#### Problem to work on:
Retype every record below exactly as it is written.

#### Data for review:
-- ==== Sys2Proof/Tests/Slice0.lean ====
section
/-! SUPPORT. The model's own tests: the well-formedness checks with ill-formed terms, the manual's worked examples and
tables, and for each obligation a witness of its hypotheses, clause by clause and at the edges of their ranges. -/

namespace Sys2Proof.Tests

open Sys2Proof Sys2Proof.Machine

set_option Elab.async false

/-! ## Helpers -/

/-- The state after a command; the state itself where the command has no next state. -/
def after (c : Instr) (s : State) : State :=
  match exec c s with
  | .next t => t
  | _ => s

/-- A port that is UP and free. -/
def upPort : PortState := { link := .up, sending := none }

/-- A part that is INLINE with both ports UP, on the default tables. -/
def part : State :=
  { State.reset with
      power := .released, switch := .inLine, activeAddress := 0x02AB, pendingAddress := 0x02AB,
      path := { State.reset.path with portA := upPort, portB := upPort } }

/-- A state with group `g` changed. -/
def atGroup (g : GroupId) (f : Group → Group) (s : State) : State := { s with groups := upd s.groups g (f s.groups[g]) }

/-- A state with stream entry `i` replaced. -/
def atStream (i : StreamId) (e : StreamEntry) (s : State) : State := { s with streams := upd s.streams i e }

/-- A state with supervision record `i` replaced. -/
def supervised (i : StreamId) (r : Supervision) (s : State) : State := { s with supervision := upd s.supervision i r }

/-- A valid stream entry at 4800 samples per second with four values. -/
def entry4800 : StreamEntry := { defaultStreamEntry with valid := true, matchId := 0x0100, valueCount := 4 }

/-- The record of an ACTIVE stream that expects `e`. -/
def activeAt (e : Nat) : Supervision :=
  { Supervision.fresh with activity := .active, expected := e, deadline := some 10 }

/-- A group configuration with one AC slot, the reference, and one DC slot. -/
def twoSlots : GroupRecord :=
  { defaultGroupRecord with cycles := 2, slots := #v[.used .ac 0, .used .dc 1, .unused, .unused] }

/-- A group with the configuration `twoSlots` in a timing state. -/
def groupIn (t : Timing) (g : Group) : Group := { g with config := twoSlots, tracker := Tracker.fresh t }

/-- A request with a code and arguments that fill its length. -/
def request (code : Byte) (args : List Byte) : Request :=
  { src := 0x020000000077, tag := 0x1234, code := code, argLen := args.length, body := args }

/-- A state with a request waiting alone. -/
def asks (code : Byte) (args : List Byte) (s : State) : State :=
  { s with mgmt := { s.mgmt with requests := [request code args] } }

/-- The status of the newest answer. -/
def newestStatus (s : State) : Option Status := s.mgmt.answers.getLast?.map (fun a => a.status)

/-- The payload of the newest answer. -/
def newestPayload (s : State) : Option Payload := s.mgmt.answers.getLast?.map (fun a => a.payload)

/-- A frame with its right check. -/
def good (l : List Byte) : WireFrame := { bytes := l, check := frameCheck l }

/-- A frame of 60 bytes (64 with its check) with a type word, and the 16-bit fields at bytes 14 and 16. -/
def frameWith (dst : Nat) (type id q : Nat) : List Byte :=
  beBytes 6 dst ++ beBytes 6 0x77 ++ beBytes 2 type ++ beBytes 2 id ++ beBytes 2 q ++ beBytes 42 0

/-! ## Well-formedness: each check refuses an ill-formed term -/

theorem test_stream_entry_without_values_is_ill_formed : ({ defaultStreamEntry with valueCount := 0 }).wf = false := by
  decide +kernel

theorem test_stream_entry_with_long_silence_is_ill_formed : ({ defaultStreamEntry with silence := 101 }).wf = false := by
  decide +kernel

theorem test_low_bucket_limit_stays_below_the_high_one :
    ({ defaultGroupRecord with bLo := 6 }).persistenceWf = false := by
  decide +kernel

theorem test_group_record_with_17_cycles_is_ill_formed : ({ defaultGroupRecord with cycles := 17 }).wf = false := by
  decide +kernel

theorem test_falling_limit_row_is_ill_formed : LimitRow.wf { notice := 500, alert := 300, trip := 0 } = false := by
  decide +kernel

#### Your solution:
-- ==== Sys2Proof/Tests/Slice0.lean ====
section
/-! SUPPORT. The model's own tests: the well-formedness checks with ill-formed terms, the manual's worked examples and
tables, and for each obligation a witness of its hypotheses, clause by clause and at the edges of their ranges. -/

namespace Sys2Proof.Tests

open Sys2Proof Sys2Proof.Machine

set_option Elab.async false

/-! ## Helpers -/

/-- The state after a command; the state itself where the command has no next state. -/
def after (c : Instr) (s : State) : State :=
  match exec c s with
  | .next t => t
  | _ => s

/-- A port that is UP and free. -/
def upPort : PortState := { link := .up, sending := none }

/-- A part that is INLINE with both ports UP, on the default tables. -/
def part : State :=
  { State.reset with
      power := .released, switch := .inLine, activeAddress := 0x02AB, pendingAddress := 0x02AB,
      path := { State.reset.path with portA := upPort, portB := upPort } }

/-- A state with group `g` changed. -/
def atGroup (g : GroupId) (f : Group → Group) (s : State) : State := { s with groups := upd s.groups g (f s.groups[g]) }

/-- A state with stream entry `i` replaced. -/
def atStream (i : StreamId) (e : StreamEntry) (s : State) : State := { s with streams := upd s.streams i e }

/-- A state with supervision record `i` replaced. -/
def supervised (i : StreamId) (r : Supervision) (s : State) : State := { s with supervision := upd s.supervision i r }

/-- A valid stream entry at 4800 samples per second with four values. -/
def entry4800 : StreamEntry := { defaultStreamEntry with valid := true, matchId := 0x0100, valueCount := 4 }

/-- The record of an ACTIVE stream that expects `e`. -/
def activeAt (e : Nat) : Supervision :=
  { Supervision.fresh with activity := .active, expected := e, deadline := some 10 }

/-- A group configuration with one AC slot, the reference, and one DC slot. -/
def twoSlots : GroupRecord :=
  { defaultGroupRecord with cycles := 2, slots := #v[.used .ac 0, .used .dc 1, .unused, .unused] }

/-- A group with the configuration `twoSlots` in a timing state. -/
def groupIn (t : Timing) (g : Group) : Group := { g with config := twoSlots, tracker := Tracker.fresh t }

/-- A request with a code and arguments that fill its length. -/
def request (code : Byte) (args : List Byte) : Request :=
  { src := 0x020000000077, tag := 0x1234, code := code, argLen := args.length, body := args }

/-- A state with a request waiting alone. -/
def asks (code : Byte) (args : List Byte) (s : State) : State :=
  { s with mgmt := { s.mgmt with requests := [request code args] } }

/-- The status of the newest answer. -/
def newestStatus (s : State) : Option Status := s.mgmt.answers.getLast?.map (fun a => a.status)

/-- The payload of the newest answer. -/
def newestPayload (s : State) : Option Payload := s.mgmt.answers.getLast?.map (fun a => a.payload)

/-- A frame with its right check. -/
def good (l : List Byte) : WireFrame := { bytes := l, check := frameCheck l }

/-- A frame of 60 bytes (64 with its check) with a type word, and the 16-bit fields at bytes 14 and 16. -/
def frameWith (dst : Nat) (type id q : Nat) : List Byte :=
  beBytes 6 dst ++ beBytes 6 0x77 ++ beBytes 2 type ++ beBytes 2 id ++ beBytes 2 q ++ beBytes 42 0

/-! ## Well-formedness: each check refuses an ill-formed term -/

theorem test_stream_entry_without_values_is_ill_formed : ({ defaultStreamEntry with valueCount := 0 }).wf = false := by
  decide +kernel

theorem test_stream_entry_with_long_silence_is_ill_formed : ({ defaultStreamEntry with silence := 101 }).wf = false := by
  decide +kernel

theorem test_low_bucket_limit_stays_below_the_high_one :
    ({ defaultGroupRecord with bLo := 6 }).persistenceWf = false := by
  decide +kernel

theorem test_group_record_with_17_cycles_is_ill_formed : ({ defaultGroupRecord with cycles := 17 }).wf = false := by
  decide +kernel

theorem test_falling_limit_row_is_ill_formed : LimitRow.wf { notice := 500, alert := 300, trip := 0 } = false := by
  decide +kernel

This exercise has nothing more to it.